Problem description: In the records below, the line with "slotsPS.changed = false" opens the range and the line with "(let entry := entryOf (sampleOf 4612 5008)" closes it; print that range exactly and nothing else.

Data for this task:
theorem witness_IneligibleSourcesLeaveTheSlots :
    slotsPS.p = some ⟨4612, 64200⟩ ∧ slotsPS.s = some ⟨4408, 37100⟩ ∧
    (4612 : Identity) ∈ (groundsWith [4612] []).eligible ∧
    ((4612 : Identity) ∉ (groundsWith [4408] []).eligible ∧ (4408 : Identity) ∈ (groundsWith [4408] []).eligible ∧
      covering (groundsWith [4408] []).lp slotsPS = true) ∧
    ((4612 : Identity) ∉ (groundsWith [] []).eligible ∧ (4408 : Identity) ∉ (groundsWith [] []).eligible) ∧
    ({ slotsPS with p := none } : Slots).p = none ∧ ({ slotsPS with s := none } : Slots).s = none := by decide +kernel

theorem witness_SourcesRiseThroughTheSecondSlot :
    (groundsWith [] [⟨4408, 37100⟩]).forming = false ∧ slotsPS.p = some ⟨4612, 64200⟩ ∧
    (groundsWith [] [⟨4408, 37100⟩]).ranking = ⟨4408, 37100⟩ :: [] ∧ (4612 : Identity) ≠ 4408 ∧
    slotsPS.s = some ⟨4408, 37100⟩ ∧
    ({ slotsPS with p := none } : Slots).p = none ∧ ({ slotsPS with s := none } : Slots).s = none ∧
    (groundsWith [] [⟨4612, 64200⟩, ⟨4408, 37100⟩]).ranking = [⟨4612, 64200⟩] ++ ⟨4408, 37100⟩ :: [] ∧
    (∀ b ∈ (groundsWith [] [⟨4612, 64200⟩]).ranking, ∃ p, slotsPS.p = some p ∧ p.identity = b.identity) := by decide

/-- Y calls for a full evaluation while X is eligible and unbound, and for none while both are bound. -/
theorem witness_BindingChangeIsHandedOnAndReported :
    (previewing.rcl.trainState = .formed ∧ State.reset.rcl.trainState = .none ∧
      callsFull previewing.src (judgeSources previewing).src.eligible = false ∧
      callsFull { previewing.src with slotS := none, eligible := [4612] }
        (judgeSources { previewing with src.slotS := none, src.eligible := [4612] }).src.eligible = true) ∧
    slotsPS.changed = false ∧ (emptyP slotsPS).changed = true ∧ previewing.xck.splitLatch = false ∧
    ({ previewing with xck.splitLatch := true } : State).xck.splitLatch = true := by decide

/-- A valid sample of W, and of X. -/
def sampleOf (source : Identity) (sequence : Sequence) : TrackSample := ⟨source, sequence, 442, true, 1014⟩

theorem witness_SampleJoinsItsSourcesQueue :
    (previewing.src.slotP == some ⟨4612, 64200⟩) = true ∧ (previewing.src.slotS == some ⟨4408, 37100⟩) = true ∧
    previewing.pvq.queueS = [] ∧ previewing.pvq.queueP.getLast? = some ⟨5008, 1034105, 655⟩ ∧
    (let entry := entryOf (sampleOf 4612 5009) 0 64200 previewing
    (follows entry.sequence 5008 && isAfter entry.due 1034105) = true) ∧
    (let entry := entryOf (sampleOf 4612 5008) 0 64200 previewing
    (follows entry.sequence 5008 && isAfter entry.due 1034105) = false) ∧
    previewing.pvq.queueP.length < 256 ∧ 256 ≤ (List.replicate 256 (⟨5008, 1034105, 655⟩ : PreviewEntry)).length := by
  decide +kernel

theorem witness_LookupTakesTheFirstCase :
    threeExpiries.head? = some ⟨5001, 1020000, 400⟩ ∧ threeExpiries.getLast? = some ⟨5008, 1034105, 655⟩ ∧
    isBefore 1016000 1020000 = true ∧
    (isBefore 1038105 1020000 = false ∧ isAtOrAfter 1038105 1034105 = true) ∧
    (isBefore 1024030 1020000 = false ∧ isAtOrAfter 1024030 1034105 = false) ∧
    threeExpiries = [⟨5001, 1020000, 400⟩, ⟨5002, 1022015, 520⟩] ++ ⟨5003, 1024030, 610⟩ :: ⟨5007, 1032090, 640⟩ ::
      [⟨5008, 1034105, 655⟩] ∧
    isAtOrAfter 1024030 1024030 = true ∧ isBefore 1024030 1032090 = true ∧
    (0 ≤ distanceDiff 1022014 1020000 ∧ distanceDiff 1022014 1020000 < distanceDiff 1022015 1020000 ∧
      distanceDiff 1022015 1020000 ≤ 8000) ∧
    8000 < distanceDiff 1032090 1024030 := by decide +kernel

theorem witness_JoinedEntriesAreCrossChecked :
    running.src.slotP = none ∧ (previewing.src.slotP.isSome = true ∧ previewing.src.slotS.isSome = true) ∧
    (∀ m ∈ previewing.pvq.queueS, 1000 < distanceApart m.due 1022015) ∧
    (∃ m ∈ threeExpiries, distanceApart m.due 1023015 ≤ 1000) := by decide +kernel

/-- A disagreement at a count of 21 sets the latch in PREVIEW; an agreement at 1 clears a set one. -/
theorem witness_JoinedEntriesAreCrossChecked_events :
    (judgePair ⟨5002, 1022015, 520⟩ ⟨5001, 1020000, -1500⟩ { previewing with xck.splitCounter := 21 }).svc.events.modeChange =
      ⟨true, 1, some (.modeChange .preview .hold .split)⟩ ∧
    (judgePair ⟨5002, 1022015, 520⟩ ⟨5001, 1020000, 520⟩
      { previewing with xck.splitCounter := 1, xck.splitLatch := true }).svc.events.split =
      ⟨true, 1, some (.split .clear .count 0 4612 4408)⟩ := by decide +kernel

theorem witness_ExpiryReadsAtTheLookaheadPoint :
    (State.reset.lapse (wait 0)).svc.startState = .loading ∧ (previewing.lapse (wait 0)).svc.startState = .done := by
  decide +kernel

/-- Expiries that change the mode, keep it, enter HOLD, stay in it and leave it. -/
theorem witness_ExpiryChoosesTheFirstJudgement :
    (previewing.lapse (wait 0)).svc.startState = .done ∧
    (after (.controlExpiry (wait 0)) { previewing with cso.inhibit := true }).dmd.mode = .upright ∧
    (after (.controlExpiry (wait 0)) previewing).dmd.mode = .preview ∧
    (after (.controlExpiry (wait 0)) { previewing with pvq.queueP := [] }).dmd.mode = .hold ∧
    (after (.controlExpiry (wait 0)) { previewing with
      pvq.queueP := [], dmd.mode := .hold, dmd.holdRemainder := 696 }).dmd.holdRemainder = 1 ∧
    (after (.controlExpiry (wait 0)) { previewing with
      pvq.queueP := [], dmd.mode := .hold, dmd.holdRemainder := 695 }).dmd.mode = .localBogie := by decide +kernel

theorem witness_ExpiryStepsCommandTowardTarget : (running.lapse (wait 10)).svc.startState = .done := by decide +kernel

/-- Expiries in PREVIEW and in LOCAL. -/
theorem witness_ExpiryStepsCommandTowardTarget_modes :
    (after (.controlExpiry (wait 0)) previewing).dmd.mode = .preview ∧
    (after (.controlExpiry (wait 0)) { previewing with
      pvq.queueP := [], dmd.mode := .hold, dmd.holdRemainder := 695 }).dmd.mode = .localBogie := by decide +kernel

theorem witness_OnlyExpiriesMoveTheCarBody :
    exec (.controlExpiry (wait 0)) { previewing with act.enable := false } =
      .next (after (.controlExpiry (wait 0)) { previewing with act.enable := false }) ∧
    (after (.controlExpiry (wait 0)) { previewing with act.enable := false }).act.enable = true ∧
    (after (.controlExpiry (wait 0)) previewing).dmd.command ≠ previewing.dmd.command := ⟨rfl, by decide +kernel⟩

theorem witness_GangwayClampHoldsNearNeighbours :
    (neighbour running .a).identity = some 3090 ∧ (neighbour running .b).identity ≠ some 3090 ∧
    (neighbour State.reset .a).identity = none ∧
    neighbour { running with cso.neighbourA := ⟨some 3090, none⟩ } .a = ⟨some 3090, none⟩ ∧
    |(1200 : Int) - 9200| ≤ 2 * (4000 : Nat) ∧ 2 * (4000 : Nat) < |(1200 : Int) - 9201| ∧ |(1200 : Int) - 5200| ≤ (4000 : Nat) := by
  decide +kernel

theorem witness_HandDrivesAndMonitors : (running.lapse (wait 10)).svc.startState = .done := by decide +kernel

/-- The hundredth expiry with a large error, and the ninety-ninth. -/
theorem witness_HandDrivesAndMonitors_tracking :
    (after (.controlExpiry (wait 0)) { previewing with
      sns.lastBody := -4000, act.trackingCount := 99 }).svc.events.actuatorFault =
      ⟨true, 1, some (.actuatorFault .tracking false)⟩ ∧
    (after (.controlExpiry (wait 0)) { previewing with
      sns.lastBody := -4000, act.trackingCount := 98 }).svc.events.actuatorFault = recordClear := by decide +kernel

theorem witness_LinesAreDebounced :
    running.act.rawSupply = running.act.supplyOk ∧ ({ running with act.rawSupply := false } : State).act.rawSupply ≠ running.act.supplyOk ∧
    running.cso.rawInhibit = running.cso.inhibit ∧ ({ running with cso.rawInhibit := true } : State).cso.rawInhibit ≠ running.cso.inhibit ∧
    running.svc.supplyLatch.pending = false ∧ running.svc.inhibitLatch.pending = false ∧
    ({ running with svc.supplyLatch.pending := true, svc.inhibitLatch.pending := true } : State).svc.supplyLatch.pending = true := by
  decide

/-- A fall of the supply in PREVIEW, with both the condition latch and the FAILED latch at rest, and with both set. -/
theorem witness_LinesAreDebounced_fall :
    (after (.supplyOkDebounceExpiry (wait 0)) { previewing with act.rawSupply := false }).svc.events.actuatorFault =
      ⟨true, 1, some (.actuatorFault .supply false)⟩ ∧
    (after (.supplyOkDebounceExpiry (wait 0)) { previewing with
      act.rawSupply := false, act.failedLatch := true, svc.supplyLatch.pending := true }).svc.events =
      { previewing.svc.events with actuatorFault := ⟨true, 1, some (.actuatorFault .supply true)⟩ } := by decide +kernel

theorem witness_OrderIsSentAndAppliedWhereAddressed :
    (⟨3090, 2, 1⟩ : TiltOrder).action = 1 ∧ (⟨3090, 0, 2⟩ : TiltOrder).action = 2 ∧ (⟨3090, 0, 3⟩ : TiltOrder).action ≠ 2 ∧
    (⟨3090, 0, 2⟩ : TiltOrder).target = 0 ∧ running.cso.unitInUse = some (⟨3090, 1, 1⟩ : TiltOrder).target.toNat ∧
    running.cso.unitInUse ≠ some (⟨3090, 2, 1⟩ : TiltOrder).target.toNat := by decide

Problem solution:
    slotsPS.changed = false ∧ (emptyP slotsPS).changed = true ∧ previewing.xck.splitLatch = false ∧
    ({ previewing with xck.splitLatch := true } : State).xck.splitLatch = true := by decide

/-- A valid sample of W, and of X. -/
def sampleOf (source : Identity) (sequence : Sequence) : TrackSample := ⟨source, sequence, 442, true, 1014⟩

theorem witness_SampleJoinsItsSourcesQueue :
    (previewing.src.slotP == some ⟨4612, 64200⟩) = true ∧ (previewing.src.slotS == some ⟨4408, 37100⟩) = true ∧
    previewing.pvq.queueS = [] ∧ previewing.pvq.queueP.getLast? = some ⟨5008, 1034105, 655⟩ ∧
    (let entry := entryOf (sampleOf 4612 5009) 0 64200 previewing
    (follows entry.sequence 5008 && isAfter entry.due 1034105) = true) ∧
    (let entry := entryOf (sampleOf 4612 5008) 0 64200 previewing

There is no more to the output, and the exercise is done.